# Wie NAS einrichten?



## AMDSempron (10. Oktober 2007)

Moin moin!
Als ich am Montad dieser Woche aus meinem Urlaub kam, hat mich mein Bruder etwas überrannt, denn er hatte sich während meiner Abwesenheit einfach eine
Samsung HD400LD und ein Raidsonic IB-NAS900-B bestellt. Da er jedoch momentan sein Diplom schreibt, dadurch so gut wie keine Zit hat und er von Netzwerken wenig weiß, soll ich das einrichten, mit der Begründung, ich könne das doch eh... kann ich leider nicht!
Deswegen wollte ich euch fragen, wie ich das NAS einrichten kann, hier mal, was er will:
-Mehrere Partitionen (noch kein Problem für mich)
-eine Partition/Ordner, wo alle Windowsupdates gespeichert werden (Vista, hab ich keinen plan, wie sich das automatisieren lässt)
-Eine Backuppartition, die Änderungen automatisch speichert (hab ich auch keinen Schimmer von, wie das per LAN gehen soll)
-einen FTP Server mit mehreren Benutzern und verschiedenen Zugriffsfechten in verscheidenen Ordner (also, dass User x in ordner a schreiben kann, in Ordner b aber nur lesen, ich habe schon einmal versuch, einen FTP Server zu maxhen, ging nicht, mit der festen IP ist mir das auch ein Rätsel. Außerdem soll der FTP Server mehrere Partitionen umfassen, sodass man z.B. auf die Updates und Die Backuppartition zugreifen kann)

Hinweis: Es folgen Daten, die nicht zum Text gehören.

-- ==== Sys2Proof/Laws/FrameHamper.lean ====
section
/-! SUPPORT. Which operations leave the hamper content as it is, and that the others keep the canonical form of its list. -/
namespace Sys2Proof.Machine

/-! Ops. -/

@[simp] theorem hamperCells_ite (c : Prop) [Decidable c] (a b : State) :
    (if c then a else b).hamp.cells = if c then a.hamp.cells else b.hamp.cells := by split <;> rfl
@[simp] theorem foldl_hamperCells {α : Type} (f : State → α → State) (h : ∀ t a, (f t a).hamp.cells = t.hamp.cells)
    (l : List α) (s : State) : (l.foldl f s).hamp.cells = s.hamp.cells := by
  induction l generalizing s with
  | nil => rfl
  | cons a l ih => simp [ih, h]

@[simp] theorem State.wr_hamperCells (s : State) (off : Nat) (v : Word) : (State.wr s off v).hamp.cells = s.hamp.cells := by simp [State.wr]
@[simp] theorem State.liveWr_hamperCells (s : State) (off : Nat) (v : Word) : (State.liveWr s off v).hamp.cells = s.hamp.cells := by simp [State.liveWr]
@[simp] theorem State.setFld_hamperCells (s : State) (off hi lo v : Nat) : (State.setFld s off hi lo v).hamp.cells = s.hamp.cells := by simp [State.setFld]
@[simp] theorem State.setBit_hamperCells (s : State) (off i : Nat) (b : Bool) : (State.setBit s off i b).hamp.cells = s.hamp.cells := by simp [State.setBit]
@[simp] theorem State.orReg_hamperCells (s : State) (off : Nat) (m : Word) : (State.orReg s off m).hamp.cells = s.hamp.cells := by simp [State.orReg]
@[simp] theorem State.bumpSat_hamperCells (s : State) (off : Nat) : (State.bumpSat s off).hamp.cells = s.hamp.cells := by simp [State.bumpSat]
@[simp] theorem State.plainWrite_hamperCells (s : State) (off : Nat) (v : Word) : (State.plainWrite s off v).hamp.cells = s.hamp.cells := by unfold State.plainWrite; (repeat' split) <;> simp
@[simp] theorem State.setMode_hamperCells (s : State) (m : Nat) : (State.setMode s m).hamp.cells = s.hamp.cells := by simp [State.setMode]
@[simp] theorem State.sysFault_hamperCells (s : State) (i : Nat) : (State.sysFault s i).hamp.cells = s.hamp.cells := by simp [State.sysFault]
@[simp] theorem State.freshWord_hamperCells (s : State) : (State.freshWord s).2.hamp.cells = s.hamp.cells := by simp [State.freshWord]
@[simp] theorem State.freshNat_hamperCells (s : State) : (State.freshNat s).2.hamp.cells = s.hamp.cells := by simp [State.freshNat]
@[simp] theorem State.emit_hamperCells (s : State) (e : Emission) : (State.emit s e).hamp.cells = s.hamp.cells := by simp [State.emit]
@[simp] theorem State.setPort_hamperCells (s : State) (p : Fin 2) (h : HostPort) : (State.setPort s p h).hamp.cells = s.hamp.cells := by simp [State.setPort]
@[simp] theorem State.msixSend_hamperCells (s : State) (p : Fin 2) (vec : Nat) : (State.msixSend s p vec).hamp.cells = s.hamp.cells := by simp [State.msixSend]
@[simp] theorem State.msixFlush_hamperCells (s : State) (p : Fin 2) : (State.msixFlush s p).hamp.cells = s.hamp.cells := by simp [State.msixFlush]
@[simp] theorem State.msixAfter_hamperCells (before : State) (n : Nat) (s : State) : (State.msixAfter before n s).hamp.cells = s.hamp.cells := by simp [State.msixAfter]
@[simp] theorem State.raise_hamperCells (s : State) (n : Nat) : (State.raise s n).hamp.cells = s.hamp.cells := by simp [State.raise]
@[simp] theorem State.raiseIf_hamperCells (s : State) (c : Bool) (n : Nat) : (State.raiseIf s c n).hamp.cells = s.hamp.cells := by simp [State.raiseIf]
@[simp] theorem State.portEvent_hamperCells (s : State) (p : Fin 2) (i : Nat) : (State.portEvent s p i).hamp.cells = s.hamp.cells := by simp [State.portEvent]
@[simp] theorem State.semFreed_hamperCells (s : State) (n : Nat) : (State.semFreed s n).hamp.cells = s.hamp.cells := by simp [State.semFreed]
@[simp] theorem State.semFree_hamperCells (s : State) (n : Nat) : (State.semFree s n).hamp.cells = s.hamp.cells := by simp [State.semFree]
@[simp] theorem State.semAutoRelease_hamperCells (s : State) (ident : Nat) : (State.semAutoRelease s ident).hamp.cells = s.hamp.cells := by simp [State.semAutoRelease]
@[simp] theorem State.semAllFree_hamperCells (s : State) : (State.semAllFree s).hamp.cells = s.hamp.cells := by simp [State.semAllFree]
@[simp] theorem State.portDiscard_hamperCells (s : State) (ag : Agent) (region off : Nat) : (State.portDiscard s ag region off).hamp.cells = s.hamp.cells := by unfold State.portDiscard; dsimp only; repeat' first | (simp; done) | split
@[simp] theorem State.discard_hamperCells (s : State) (ag : Agent) (region off : Nat) : (State.discard s ag region off).hamp.cells = s.hamp.cells := by simp [State.discard]
@[simp] theorem State.guarded_hamperCells (s : State) (ag : Agent) (n off : Nat) (t : State) (h : t.hamp.cells = s.hamp.cells) : (s.guarded ag n off t).hamp.cells = s.hamp.cells := by unfold State.guarded; split <;> simp [h]
@[simp] theorem State.rws_hamperCells (s : State) (ag : Agent) (off : Nat) (t : State) (h : t.hamp.cells = s.hamp.cells) : (s.rws ag off t).hamp.cells = s.hamp.cells := by unfold State.rws; (repeat' split) <;> simp [h]

/-! WaleTree. -/

@[simp] theorem State.setWale_hamperCells (s : State) (w : WaleSt) : (State.setWale s w).hamp.cells = s.hamp.cells := by simp [State.setWale]
@[simp] theorem State.setWp_hamperCells (s : State) (p : Nat) (v : WpSt) : (State.setWp s p v).hamp.cells = s.hamp.cells := by simp [State.setWp]
@[simp] theorem State.wpEvent_hamperCells (s : State) (p i : Nat) : (State.wpEvent s p i).hamp.cells = s.hamp.cells := by simp [State.wpEvent]
@[simp] theorem State.wpFault_hamperCells (s : State) (p i : Nat) : (State.wpFault s p i).hamp.cells = s.hamp.cells := by simp [State.wpFault]
@[simp] theorem State.waleErr_hamperCells (s : State) (i : Nat) : (State.waleErr s i).hamp.cells = s.hamp.cells := by simp [State.waleErr]
@[simp] theorem State.waleEmit_hamperCells (s : State) (p : Nat) (o : WaleOut) : (State.waleEmit s p o).hamp.cells = s.hamp.cells := by simp [State.waleEmit]
@[simp] theorem State.wpClear_hamperCells (s : State) (p : Nat) : (State.wpClear s p).hamp.cells = s.hamp.cells := by simp [State.wpClear]
@[simp] theorem State.linkSend_hamperCells (s : State) (p : Nat) (b : WaleBlock) : (State.linkSend s p b).hamp.cells = s.hamp.cells := by simp [State.linkSend]
@[simp] theorem State.linkDrain_hamperCells (s : State) (p : Nat) : (State.linkDrain s p).hamp.cells = s.hamp.cells := by simp [State.linkDrain]
@[simp] theorem State.bcastOut_hamperCells (s : State) (from_ : Option Nat) (b : WaleBlock) : (State.bcastOut s from_ b).hamp.cells = s.hamp.cells := by simp [State.bcastOut]
@[simp] theorem State.sysBcast_hamperCells (s : State) (m : SysMsg) : (State.sysBcast s m).hamp.cells = s.hamp.cells := by simp [State.sysBcast]
@[simp] theorem State.sysNeighbour_hamperCells (s : State) (p : Nat) (m : SysMsg) : (State.sysNeighbour s p m).hamp.cells = s.hamp.cells := by simp [State.sysNeighbour]
@[simp] theorem State.advertise_hamperCells (s : State) (p : Nat) : (State.advertise s p).hamp.cells = s.hamp.cells := by simp [State.advertise]
@[simp] theorem State.advertiseAll_hamperCells (s : State) : (State.advertiseAll s).hamp.cells = s.hamp.cells := by simp [State.advertiseAll]
@[simp] theorem State.setTlock_hamperCells (s : State) (b : Bool) : (State.setTlock s b).hamp.cells = s.hamp.cells := by simp [State.setTlock]
@[simp] theorem State.chainRefresh_hamperCells (s : State) : (State.chainRefresh s).hamp.cells = s.hamp.cells := by simp [State.chainRefresh]
@[simp] theorem State.waleTimeRefresh_hamperCells (s : State) : (State.waleTimeRefresh s).hamp.cells = s.hamp.cells := by simp [State.waleTimeRefresh]
@[simp] theorem State.treeRefresh_hamperCells (s : State) : (State.treeRefresh s).hamp.cells = s.hamp.cells := by simp [State.treeRefresh]
@[simp] theorem State.waleSemRelease_hamperCells (s : State) : (State.waleSemRelease s).hamp.cells = s.hamp.cells := by simp [State.waleSemRelease]
@[simp] theorem State.linkDrop_hamperCells (s : State) (p cause : Nat) : (State.linkDrop s p cause).hamp.cells = s.hamp.cells := by simp [State.linkDrop]
@[simp] theorem State.walePortsDrop_hamperCells (s : State) : (State.walePortsDrop s).hamp.cells = s.hamp.cells := by simp [State.walePortsDrop]

/-! Clocks. -/

@[simp] theorem State.commitRwb_hamperCells (s : State) (off : Nat) (cap val : Word) : (State.commitRwb s off cap val).hamp.cells = s.hamp.cells := by simp [State.commitRwb]
@[simp] theorem State.hubWrite_hamperCells (s : State) (ag : Agent) (v : Word) : (State.hubWrite s ag v).hamp.cells = s.hamp.cells := by simp [State.hubWrite]
@[simp] theorem State.hubClockSwitch_hamperCells (s : State) : (State.hubClockSwitch s).hamp.cells = s.hamp.cells := by simp [State.hubClockSwitch]
theorem execClkHubWrite_hamperCells (ag : Agent) (v : Word) (s : State) : ∀ q1, (execClkHubWrite ag v s) = .next q1 → q1.hamp.cells = s.hamp.cells := by
  rintro q1 ⟨⟩; simp
theorem execHubSynthLock_hamperCells (s : State) : ∀ q1, (execHubSynthLock s) = .next q1 → q1.hamp.cells = s.hamp.cells := by
  rintro q1 ⟨⟩; simp
@[simp] theorem State.setSynthPhase_hamperCells (s : State) (n : Nat) (p : SynthPhase) : (State.setSynthPhase s n p).hamp.cells = s.hamp.cells := by simp [State.setSynthPhase]
@[simp] theorem State.illegalSel_hamperCells (s : State) : (State.illegalSel s).hamp.cells = s.hamp.cells := by simp [State.illegalSel]
@[simp] theorem State.lockRefresh_hamperCells (s : State) (n : Nat) : (State.lockRefresh s n).hamp.cells = s.hamp.cells := by simp [State.lockRefresh]
@[simp] theorem State.synthMeasure_hamperCells (s : State) (g n : Nat) : (State.synthMeasure s g n).hamp.cells = s.hamp.cells := by simp [State.synthMeasure]
@[simp] theorem State.synthBegin_hamperCells (s : State) (n : Nat) (c : SynthClass) : (State.synthBegin s n c).hamp.cells = s.hamp.cells := by unfold State.synthBegin; (repeat' split) <;> simp
@[simp] theorem State.synthPend_hamperCells (s : State) (n : Nat) : (State.synthPend s n).hamp.cells = s.hamp.cells := by simp [State.synthPend]
@[simp] theorem State.synthApply_hamperCells (s : State) (n : Nat) (vals : List (Nat × Word)) : (State.synthApply s n vals).hamp.cells = s.hamp.cells := by simp [State.synthApply]
@[simp] theorem State.synthLose_hamperCells (s : State) (n : Nat) : (State.synthLose s n).hamp.cells = s.hamp.cells := by simp [State.synthLose]
theorem execSynthGlideDone_hamperCells (n : Fin 32) (s : State) : ∀ q1, (execSynthGlideDone n s) = .next q1 → q1.hamp.cells = s.hamp.cells := by
  rintro q1 ⟨⟩; simp
theorem execSynthDividerDone_hamperCells (n : Fin 32) (s : State) : ∀ q1, (execSynthDividerDone n s) = .next q1 → q1.hamp.cells = s.hamp.cells := by
  rintro q1 ⟨⟩; simp
theorem execSynthLock_hamperCells (n : Fin 32) (s : State) : ∀ q1, (execSynthLock n s) = .next q1 → q1.hamp.cells = s.hamp.cells := by
  rintro q1 ⟨⟩; simp
theorem execSynthLossOfLock_hamperCells (n : Fin 32) (s : State) : ∀ q1, (execSynthLossOfLock n s) = .next q1 → q1.hamp.cells = s.hamp.cells := by
  rintro q1 ⟨⟩; simp
theorem execSynthHoldoverExit_hamperCells (n : Fin 32) (s : State) : ∀ q1, (execSynthHoldoverExit n s) = .next q1 → q1.hamp.cells = s.hamp.cells := by
  rintro q1 ⟨⟩; simp
@[simp] theorem State.tclkHoldover_hamperCells (s : State) : (State.tclkHoldover s).hamp.cells = s.hamp.cells := by simp [State.tclkHoldover]
theorem execRefinLost_hamperCells (s : State) : ∀ q1, (execRefinLost s) = .next q1 → q1.hamp.cells = s.hamp.cells := by
  rintro q1 ⟨⟩; simp
theorem execRefinRestored_hamperCells (s : State) : ∀ q1, (execRefinRestored s) = .next q1 → q1.hamp.cells = s.hamp.cells := by
  rintro q1 ⟨⟩; simp
theorem execXrefLost_hamperCells (s : State) : ∀ q1, (execXrefLost s) = .next q1 → q1.hamp.cells = s.hamp.cells := by
  rintro q1 ⟨⟩; simp
theorem execXrefRestored_hamperCells (s : State) : ∀ q1, (execXrefRestored s) = .next q1 → q1.hamp.cells = s.hamp.cells := by
  rintro q1 ⟨⟩; simp
@[simp] theorem State.setSwitching_hamperCells (s : State) (k v : Nat) : (State.setSwitching s k v).hamp.cells = s.hamp.cells := by simp [State.setSwitching]
@[simp] theorem State.netChange_hamperCells (s : State) (k old new : Nat) : (State.netChange s k old new).hamp.cells = s.hamp.cells := by simp [State.netChange]
@[simp] theorem State.selectWrite_hamperCells (s : State) (off : Nat) (legal : Bool) (v : Word) : (State.selectWrite s off legal v).hamp.cells = s.hamp.cells := by simp [State.selectWrite]
@[simp] theorem State.rimApply_hamperCells (s : State) (k j : Nat) (vals : List (Nat × Word)) : (State.rimApply s k j vals).hamp.cells = s.hamp.cells := by unfold State.rimApply; (repeat' split) <;> simp
@[simp] theorem State.vselApply_hamperCells (s : State) (w j : Nat) (vals : List (Nat × Word)) : (State.vselApply s w j vals).hamp.cells = s.hamp.cells := by unfold State.vselApply; (repeat' split) <;> simp
theorem execRimSelectWrite_hamperCells (ag : Agent) (reg : RimReg) (v : Word) (s : State) : ∀ q1, (execRimSelectWrite ag reg v s) = .next q1 → q1.hamp.cells = s.hamp.cells := by
  intro q1 h
  cases reg <;> (cases h; simp)
theorem execGlitchFreeSwitchDone_hamperCells (net : ClockNet) (s : State) : ∀ q1, (execGlitchFreeSwitchDone net s) = .next q1 → q1.hamp.cells = s.hamp.cells := by
  rintro q1 ⟨⟩; simp
theorem execGlitchFreeSwitchForced_hamperCells (net : ClockNet) (s : State) : ∀ q1, (execGlitchFreeSwitchForced net s) = .next q1 → q1.hamp.cells = s.hamp.cells := by
  rintro q1 ⟨⟩; simp
@[simp] theorem State.setFmRun_hamperCells (s : State) (m v : Nat) : (State.setFmRun s m v).hamp.cells = s.hamp.cells := by simp [State.setFmRun]
@[simp] theorem State.fmTick_hamperCells (s : State) (m : Nat) : (State.fmTick s m).hamp.cells = s.hamp.cells := by simp [State.fmTick]
@[simp] theorem State.fmWrite_hamperCells (s : State) (m : Nat) (v : Word) : (State.fmWrite s m v).hamp.cells = s.hamp.cells := by simp [State.fmWrite]
theorem execFmSourceWrite_hamperCells (ag : Agent) (m : Fin 16) (v : Word) (s : State) : ∀ q1, (execFmSourceWrite ag m v s) = .next q1 → q1.hamp.cells = s.hamp.cells := by
  rintro q1 ⟨⟩; simp
theorem execFmWindowEnd_hamperCells (m : Fin 16) (count : Word) (s : State) : ∀ q1, (execFmWindowEnd m count s) = .next q1 → q1.hamp.cells = s.hamp.cells := by
  intro q1 h; unfold execFmWindowEnd at h; dsimp only at h; (repeat' split at h) <;> first | (cases h; simp) | (cases h; (repeat' split) <;> simp_all)
@[simp] theorem State.clkWrite_hamperCells (s : State) (ag : Agent) (off : Nat) (v : Word) : (State.clkWrite s ag off v).hamp.cells = s.hamp.cells := by simp [State.clkWrite]
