/-! Pointing. -/

@[simp] theorem State.setShadowPos_sram (s : State) (w n : Nat) : (State.setShadowPos s w n).sram = s.sram := by simp [State.setShadowPos]
@[simp] theorem State.passEnd_sram (s : State) (w : Nat) : (State.passEnd s w).sram = s.sram := by simp [State.passEnd]
@[simp] theorem State.passShadow_sram (s : State) (w n : Nat) : (State.passShadow s w n).sram = s.sram := by unfold State.passShadow; (repeat' split) <;> simp
@[simp] theorem State.passNext_sram (s : State) (w : Nat) : (State.passNext s w).sram = s.sram := by unfold State.passNext; (repeat' split) <;> simp
@[simp] theorem State.holdBay_sram (s : State) (bay : Nat) : (State.holdBay s bay).sram = s.sram := by simp [State.holdBay]
@[simp] theorem State.wantReload_sram (s : State) (bay : Nat) : (State.wantReload s bay).sram = s.sram := by simp [State.wantReload]
@[simp] theorem State.holdClear_sram (s : State) (bay : Nat) : (State.holdClear s bay).sram = s.sram := by unfold State.holdClear; dsimp only; repeat' first | (simp; done) | split
theorem execPntHoldClear_sram (ag : Agent) (v : Word) (s : State) : ∀ q1, (execPntHoldClear ag v s) = .next q1 → q1.sram = s.sram := by
  rintro q1 ⟨⟩; simp
@[simp] theorem State.multiBit_sram (s : State) (latch key : Nat) : (State.multiBit s latch key).sram = s.sram := by unfold State.multiBit; dsimp only; repeat' first | (simp; done) | split
@[simp] theorem State.upsetFrame_sram (s : State) (latch key : Nat) (bits : List (Fin 10240)) : (State.upsetFrame s latch key bits).sram = s.sram := by simp [State.upsetFrame]
@[simp] theorem State.frameAct_sram (t : State) (w latch key : Nat) (x0 : FrameClass) : (State.frameAct t w latch key x0).sram = t.sram := by
  unfold State.frameAct; (repeat' split) <;> simp
@[simp] theorem State.frameRead_sram (s : State) (w latch key : Nat) (entry : Fin 4) : (State.frameRead s w latch key entry).sram = s.sram := by simp [State.frameRead]
theorem execPntFrameRead_sram (w : Fin 2) (upset : List (Fin 10240)) (entry : Fin 4) (s : State) : ∀ q1, (execPntFrameRead w upset entry s) = .next q1 → q1.sram = s.sram := by
  rintro q1 ⟨⟩; (repeat' split) <;> simp
theorem execPntSbeWriteBackDone_sram (w : Fin 2) (upset : FrameErrs) (s : State) : ∀ q1, (execPntSbeWriteBackDone w upset s) = .next q1 → q1.sram = s.sram := by
  intro q1 h; unfold execPntSbeWriteBackDone at h; dsimp only at h; (repeat' split at h) <;> first | (cases h; simp) | (cases h; (repeat' split) <;> simp_all)
@[simp] theorem State.pntCtlWrite_sram (s : State) (v : Word) : (State.pntCtlWrite s v).sram = s.sram := by simp [State.pntCtlWrite]
theorem execPntRestart_sram (ag : Agent) (en shadow : Bool) (s : State) : ∀ q1, (execPntRestart ag en shadow s) = .next q1 → q1.sram = s.sram := by
  rintro q1 ⟨⟩; simp
@[simp] theorem State.logPop_sram (s : State) : (State.logPop s).sram = s.sram := by simp [State.logPop]
theorem execPntLogPop_sram (ag : Agent) (s : State) : ∀ q1, (execPntLogPop ag s) = .next q1 → q1.sram = s.sram := by
  rintro q1 ⟨⟩; simp
theorem execPntReloadOpen_sram (s : State) : ∀ q1, (execPntReloadOpen s) = .next q1 → q1.sram = s.sram := by
  intro q1 h; unfold execPntReloadOpen at h; dsimp only at h; (repeat' split at h) <;> first | (cases h; simp) | (cases h; (repeat' split) <;> simp_all)
theorem execPntReloadFire_sram (s : State) : ∀ q1, (execPntReloadFire s) = .next q1 → q1.sram = s.sram := by
  rintro q1 ⟨⟩; simp
theorem execPntReloadWaitExpiry_sram (s : State) : ∀ q1, (execPntReloadWaitExpiry s) = .next q1 → q1.sram = s.sram := by
  rintro q1 ⟨⟩; (repeat' split) <;> simp
@[simp] theorem State.reloadLatch_sram (s : State) (src : Nat) : (State.reloadLatch s src).sram = s.sram := by unfold State.reloadLatch; (repeat' split) <;> simp
@[simp] theorem State.pntLoading_sram (s : State) : (State.pntLoading s).sram = s.sram := by simp [State.pntLoading]
@[simp] theorem State.pntWrite_sram (s : State) (off : Nat) (v : Word) : (State.pntWrite s off v).sram = s.sram := by simp [State.pntWrite]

Könntet ihr mir vielleicht helfen? Das ganze soll auch ziemlich fix gehen, am Montag wurde der Kram bestellt, sollte morgen oder Freitag bei mir hier liegen. Vielen Dank schonmal für eure Hilfe!


----------



## StephenKing (11. Oktober 2007)

Naja, vielleicht hätte er sich erst mal informieren sollen, was das NAS alles kann - denn das beschränkt nun mal die ganze Funktionalität. (bietet das zB keinen FTP-Server, dann is nunmal nix mit FTP).

Mehere Partitionen: Vergiss es erst mal... die meisten NAS nehmen die ganze Platte und man kann dann da mehrere Freigaben erstellen - da kann man dann natürlich Netzlaufwerke drauf verbinden, nur Partitionen im eigentlichen Sinn hast du da nirgends...
Partition mit Windowsupdates? Brauchst du wohl einen WSUS-Server  Ich würde sagen: rede ihm das aus 
Backuppartition: Welche Änderungen? Wenn es die NAS nicht als Funktion mitbringt, dann musst du das mittels einer anderne Backupsoftware auf dem PC erledigen (das sollte aber recht gut möglich sein).
FTP-Server: Wie gesagt - du bist auf die Funktionalität des NAS beschränkt. Eine ganz gute NAS sollte das angesprochene können. Was du mit fester IP meinst, weis ich nicht. Falls von außen darauf zugegriffen werden soll: Dyndns und Portforwarding.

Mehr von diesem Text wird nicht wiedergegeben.